After she closed the back door behind them, Serenity walked to the murder side of the library and wondered if that was how she would always think of that side. Joe was talking to the medical examiner. They stood front of a long black body bag lying on a gurney while two techs waited for permission to take the body away. Joe saw Serenity, nodded a curt goodbye to the ME, and the gurney was wheeled out. Joe came over to her.
“This is your fault,” he said.
She caught her breath. “No, I…”
He smiled a small smile. “Since when do you allow people to come into your library with an ice pick?”
“An ice pick?”
“That’s what the ME says it looks like the murder weapon was.”
She tried to respond without a pause. “Have you found it?”
“No. Right now, it looks like a guy walked in carrying an ice pick, stabbed Kendall at just the right spot in the back of his neck, and walked out carrying the bloody pick—without anybody seeing a thing.”
“Random?”
He laughed a harsh laugh and pushed his hat back. “Knowing how to kill someone that way usually means a pro, maybe a superpro. Hard to believe anyone just happened to be carrying an ice pick in their pocket and said, ‘I think I’ll kill that random stranger.’ On the other hand, why would a pro kill someone in a place as public as this—and then take the pick with him? Right now, I’ve got a lot more questions than I’ve got answers.”
“So where you going to start looking for answers?”
“Right now, I think I’m going to ride over to the FBI office in Jericho. See if they knew what Kendall was up to.”
“Not Bentley?”
“No, I’ve got Steve on the way over to talk to him, catch him before he’s heard the news. I’ll follow up with him later. But my experience is that politicians are the last to know anything worthwhile, and the first to give you canned speeches.”
“Okay,” said Serenity, “let me get my purse.”

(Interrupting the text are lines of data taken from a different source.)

/-- A first read of a die in a valley search makes the next trial (R243), while VALLEY_EN is set: a patrol read where patrol has any. How the leaf
learns the trial's offset the spec does not say; the model keeps the trial with the read (DESIGN CHOICE, log entry 121). -/
def State.trialRead (s : State) (r : LeafRead) : LeafRead × State :=
  have l := s.leaf r.leaf
  match Table.find (l.dieOf r.unit) l.dies with
  | none => (r, s)
  | some d =>
    if 0 < d.valley ∧ s.on Reg.LFL_CTRL.VALLEY_EN = true ∧ r.step = 0 ∧ r.reread = false ∧ (r.use.isPatrol || !(s.on Reg.SIG_CTRL.PATROL_EN)) = true then
      ({ r with trial := some (valleyTrial l.thresholds (64 - d.valley)) },
        s.putLeaf r.leaf { l with dies := Table.put (l.dieOf r.unit) { d with valley := d.valley - 1 } l.dies })
    else (r, s)

/-- The parameter bytes of READ and READ_SOFT (R233). -/
def LeafRead.params (r : LeafRead) : List Byte :=
  le 4 r.unit ++ le 2 r.folio ++ [byteOf r.first, byteOf r.count, byteOf (if r.step = 9 then r.best.2 else r.step)]

/-- A read of codewords is sent to its leaf, or to the peer for a leaf that only the peer reaches (R203). -/
def State.sendRead (s : State) (r : LeafRead) : State :=
  match s.reach r.leaf r.unit with
  | .direct =>
    have cmd : LeafCmd := if r.step = 9 then .readSoft else .read
    let (r, s) := s.trialRead r
    s.leafOp r.leaf (.read r) cmd r.params
  | .peer =>
    have id := s.lfl.nextId
    have op : LeafOp := { leaf := r.leaf, for_ := .proxied r, cmd := .read }
    ({ s with
      lfl.ops := Table.put id op s.lfl.ops
      lfl.nextId := id + 1 }).sendRing (.ring 0x50 [id, r.leaf, r.unit, r.folio, r.first, r.count] [])
  | .missing => s

/-- The members that can stand in for one of a signature, in order: data members, then P, Q and R (R206). -/
def State.standIns (s : State) (q : Quire) (sig member : Nat) : List Nat :=
  (List.range q.width).filter fun m => m != member &&
    match s.reach (q.place sig m).1 (q.place sig m).2 with
    | .missing => false
    | .direct | .peer => true

/-- The read of a member's codeword for a degraded read. -/
def degradedRead (q : Quire) (quire id : Nat) (want : LeafRead) (m : Nat) : LeafRead :=
  have p := q.place want.folio m
  { leaf := p.1, unit := p.2, folio := want.folio, first := want.first, count := 1, use := .degraded id m, quire := quire, member := m,
    len := 4096 }

/-! The end of a gathered container -/

/-- The state with a piece of a tag's read changed. -/
def State.modPiece (s : State) (t k : Nat) (f : ReadPiece → ReadPiece) : State :=
  s.modTag t fun c => { c with pieces := c.pieces.zipIdx.map fun p => if p.2 = k then f p.1 else p.1 }

/-- A read before its point of no return, or past it, ends with a status (R30). -/
def State.failRead (s : State) (t : Nat) (st : NvmeStatus) : State := s.finish t st

/-- The span that a tile of a run works on (R315). -/
def State.spanOf (s : State) (run tile : Nat) : Option Span :=
  (Table.find run s.prg.runs).bind fun r => r.spans.find? fun p => p.tile == tile && !p.ended

/-- The state with the span that a tile of a run works on changed. -/
def State.modSpan (s : State) (run tile : Nat) (f : Span → Span) : State :=
  match Table.find run s.prg.runs with
  | none => s
  | some r =>
    match r.spans.findIdx? fun p => p.tile == tile && !p.ended with
    | none => s
    | some i => { s with prg.runs := Table.put run { r with spans := r.spans.modify i f } s.prg.runs }

/-- The container of a span's piece has come, or could not be had; one that the span does not wait for is dropped. -/
def State.deliverSpan (s : State) (run tile : Nat) (loc : Loc) (copy : Option Container) (lost : Bool) : State :=
  if (s.spanOf run tile).any fun p => p.loc == some loc && p.copy.isNone then
    s.modSpan run tile fun p => { p with copy := some copy, lost := lost }
  else s

/-- A stored copy comes for a use, or does not come (none). A piece of a forwarded-in command goes to the receiving head as it is
(R364). Internal work has its tag free again (R77). -/
def State.deliverCopy (s : State) (u : GatherFor) (loc : Loc) (copy : Option Container) : State :=
  match u with
  | .piece t k => s.modPiece t k fun p => { p with copy := some copy }
  | .verify t off => s.modChunk t off fun k => { k with copy := some copy }
  | .collect pool =>
    match copy with
    | none => s.dropJob (.fetch u loc)
    | some b => ({ s with sig.staged := Table.upd pool [] (fun l => l ++ [(loc, b)]) s.sig.staged }).dropJob (.fetch u loc)
  | .remote pair t k => (s.sendRing (.ring 0x43 [pair, t, k, if copy.isSome then 1 else 0] (copy.getD []))).dropJob (.fetch u loc)
  | .rekey =>
    match copy with
    | none => s.dropJob (.fetch u loc)
    | some b => ({ s with keys.rekeyed := s.keys.rekeyed ++ [(loc, b)] }).dropJob (.fetch u loc)
  | .ship n job k => (s.dropJob (.fetch u loc)).shipUnit n job k copy
  | .span run tile => s.deliverSpan run tile loc copy false

/-- A gathered container is whole, or more comes (R188). Each part is taken once. -/
def State.gatherPart (s : State) (id start : Nat) (bytes : List Byte) : State :=
  match Table.find id s.lfl.gathers with
  | none => s
  | some g =>
    if g.parts.any fun p => p.1 == start then s
    else
      have parts := g.parts ++ [(start, bytes)]
      if (parts.map fun p => p.2.length).sum < g.loc.size then
        { s with lfl.gathers := Table.put id { g with parts := parts } s.lfl.gathers }
      else
        have whole := (parts.mergeSort fun a b => decide (a.1 ≤ b.1)).flatMap Prod.snd
        ({ s with lfl.gathers := Table.drop id s.lfl.gathers }).deliverCopy g.for_ g.loc (some whole)

/-- A container that parity cannot rebuild is lost (R206, R211). Where it was to be decoded, for a read, a run or a re-key sweep, R139 reports
and counts it as 0x310B; a verify does so when it compares. What waited for it learns so: a read ends with Unrecovered Read Error. -/
def State.gatherLost (s : State) (id : Nat) : State :=
  match Table.find id s.lfl.gathers with
  | none => s
  | some g =>
    have s := { s with lfl.gathers := Table.drop id s.lfl.gathers }
    have domain := s.domainOf g.loc
    have s' := (s.countDecode 0x310B).event1 0x310B domain
    have second := match g.for_ with
      | .piece t k => (s.tag t).any fun (c : Cmd) => (c.pieces[k]?).any fun (p : ReadPiece) => p.second.isSome
      | .span run tile => (s.spanOf run tile).any fun (p : Span) => p.second.isSome
      | _ => false
    if second then s.deliverCopy g.for_ g.loc none
    else
      match g.for_ with
      | .piece t _ => (s'.loseContainer g.loc domain).failRead t (media 0x81)
      | .span run tile => (s'.loseContainer g.loc domain).deliverSpan run tile g.loc none true
      | .rekey => (s'.loseContainer g.loc domain).deliverCopy g.for_ g.loc none
      | _ => (s.loseContainer g.loc domain).deliverCopy g.for_ g.loc none

/-- A trailer has been read, or cannot be (R196). -/
def State.noteTrailer (s : State) (quire sig member : Nat) (word : Option (List Byte)) : State :=
  have note (c : TrailerCheck) : TrailerCheck :=
    if c.entry.quire = quire ∧ c.entry.sig = sig then
      if word.any fun w => trailerMatches c.entry member w then
        if c.good.contains member then c else { c with good := member :: c.good }
      else { c with bad := true }
    else c
  { s with sig.checks := s.sig.checks.map note }

/-- A codeword of a signature that patrol reads has come, or cannot be read (R213). -/
def State.notePatrol (s : State) (quire sig member word : Nat) (bytes : Option (List Byte)) : State :=
  have note (p : Patrol) : Patrol :=
    if p.quire = quire ∧ p.sig = sig then
      match bytes with
      | some b => if p.got.any fun g => g.1 == member && g.2.1 == word then p else { p with got := (member, word, b) :: p.got }
      | none => if p.bad.contains (member, word) then p else { p with bad := (member, word) :: p.bad }
    else p
  { s with sig.patrols := s.sig.patrols.map note }

/-- Whether a container is live (R199): a map or index entry still references it, or it is the image of a map page (R255). -/
def State.liveLoc (s : State) (l : Loc) : Bool := decide (0 < s.refCount l) || s.pinnedLoc l || s.isImage l

/-- Whether a container of a signature overlaps a codeword of one of its data members (R206). -/
def Loc.overlaps (l : Loc) (quire sig word : Nat) (members : List Nat) : Bool :=
  match l with
  | .flash _ q g mem off size => q == quire && g == sig && members.any fun m =>
      decide (m * folioPayload + 4096 * word < streamPos mem off + size ∧ streamPos mem off < m * folioPayload + min folioPayload (4096 * word + 4096))
  | .unmapped | .zero | .cache .. | .remote .. | .lost .. | .image _ => false

/-- The bytes of a codeword of some data members cannot be rebuilt (R206): every live container that overlaps them is lost, but one that its own
read loses. -/
def State.loseWord (s : State) (q : Quire) (quire sig word : Nat) (members : List Nat) (but : Option Loc) : State :=
  have data := members.filter fun m => decide (m < q.data)
  (q.held.filter fun l => l.overlaps quire sig word data && some l != but && s.liveLoc l).foldl (fun s l => s.loseContainer l (s.domainOf l)) s

/-- A member's part reaches what it serves. A degraded read with D members in is reconstructed (R190, R206). What a read that was overtaken brings
is discarded (R207, R239). -/
def State.deliverWord (s : State) (r : LeafRead) (word : Nat) (bytes : List Byte) : State :=
  if r.overtaken then s else
  have lo := max r.off (4096 * word)
  have hi := min (r.off + r.len) (4096 * word + 4096)
  have part := slice bytes (lo - 4096 * word) (hi - lo)
  match r.use with
  | .gather id => if lo < hi then s.gatherPart id (r.start + (lo - r.off)) part else s
  | .proxy id => s.sendRing (.ring 0x50 [id, word, 1] bytes)
  | .trailer q g m => s.noteTrailer q g m (some bytes)
  | .patrol q g m => s.notePatrol q g m word (some bytes)
  | .visit => s
  | .degraded id m =>
    match Table.find id s.lfl.degraded with
    | none => s
    | some d =>
      have got := d.got ++ [(m, bytes)]
      match s.quire d.want.quire with
      | none => s
      | some q =>
        if got.length < q.data then { s with lfl.degraded := Table.put id { d with got := got } s.lfl.degraded }
        else
          have s := { s with lfl.degraded := Table.drop id s.lfl.degraded }
          have made := reconstruct q.data q.width d.want.member 4096 got
          match d.want.use with
          | .gather g =>
            have lo := max d.want.off (4096 * d.want.first)
            have hi := min (d.want.off + d.want.len) (4096 * d.want.first + 4096)
            if lo < hi then s.gatherPart g (d.want.start + (lo - d.want.off)) (slice made (lo - 4096 * d.want.first) (hi - lo)) else s
          | .proxy _ | .degraded _ _ | .trailer _ _ _ | .patrol _ _ _ | .visit => s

Joe took his time looking at her. “Why do you need your purse?”
“I’m coming with you.”
“Like hell. This is my case.”
“Your case. My library.”
forty-nine
horses’ heads and horses’ asses
THE RIDE TO JERICHO, the bigger city next door to Maddington, had always seemed short to Serenity.
Not today.
Mile markers were the only things breaking up the pine trees and soybean fields. It was a long, muttering ride with no intelligible words between them until Serenity said, “Three.”
Joe grunted and said, “Three what?”
“Three words in a single mile. That’s the first time you’ve said more than two words since we left the library.”
“Could have been thinking.”
“Could have been. Not sure what internal train of thought ends up with the words, ‘Hell, no’ being so important they had to come out under your breath. Over and over.”
They were passing the Saturn rocket that marked the edge of Jericho, the rocket itself built in North Alabama for the Apollo program years ago but left behind when the moon program was abandoned. He cut his eyes at her.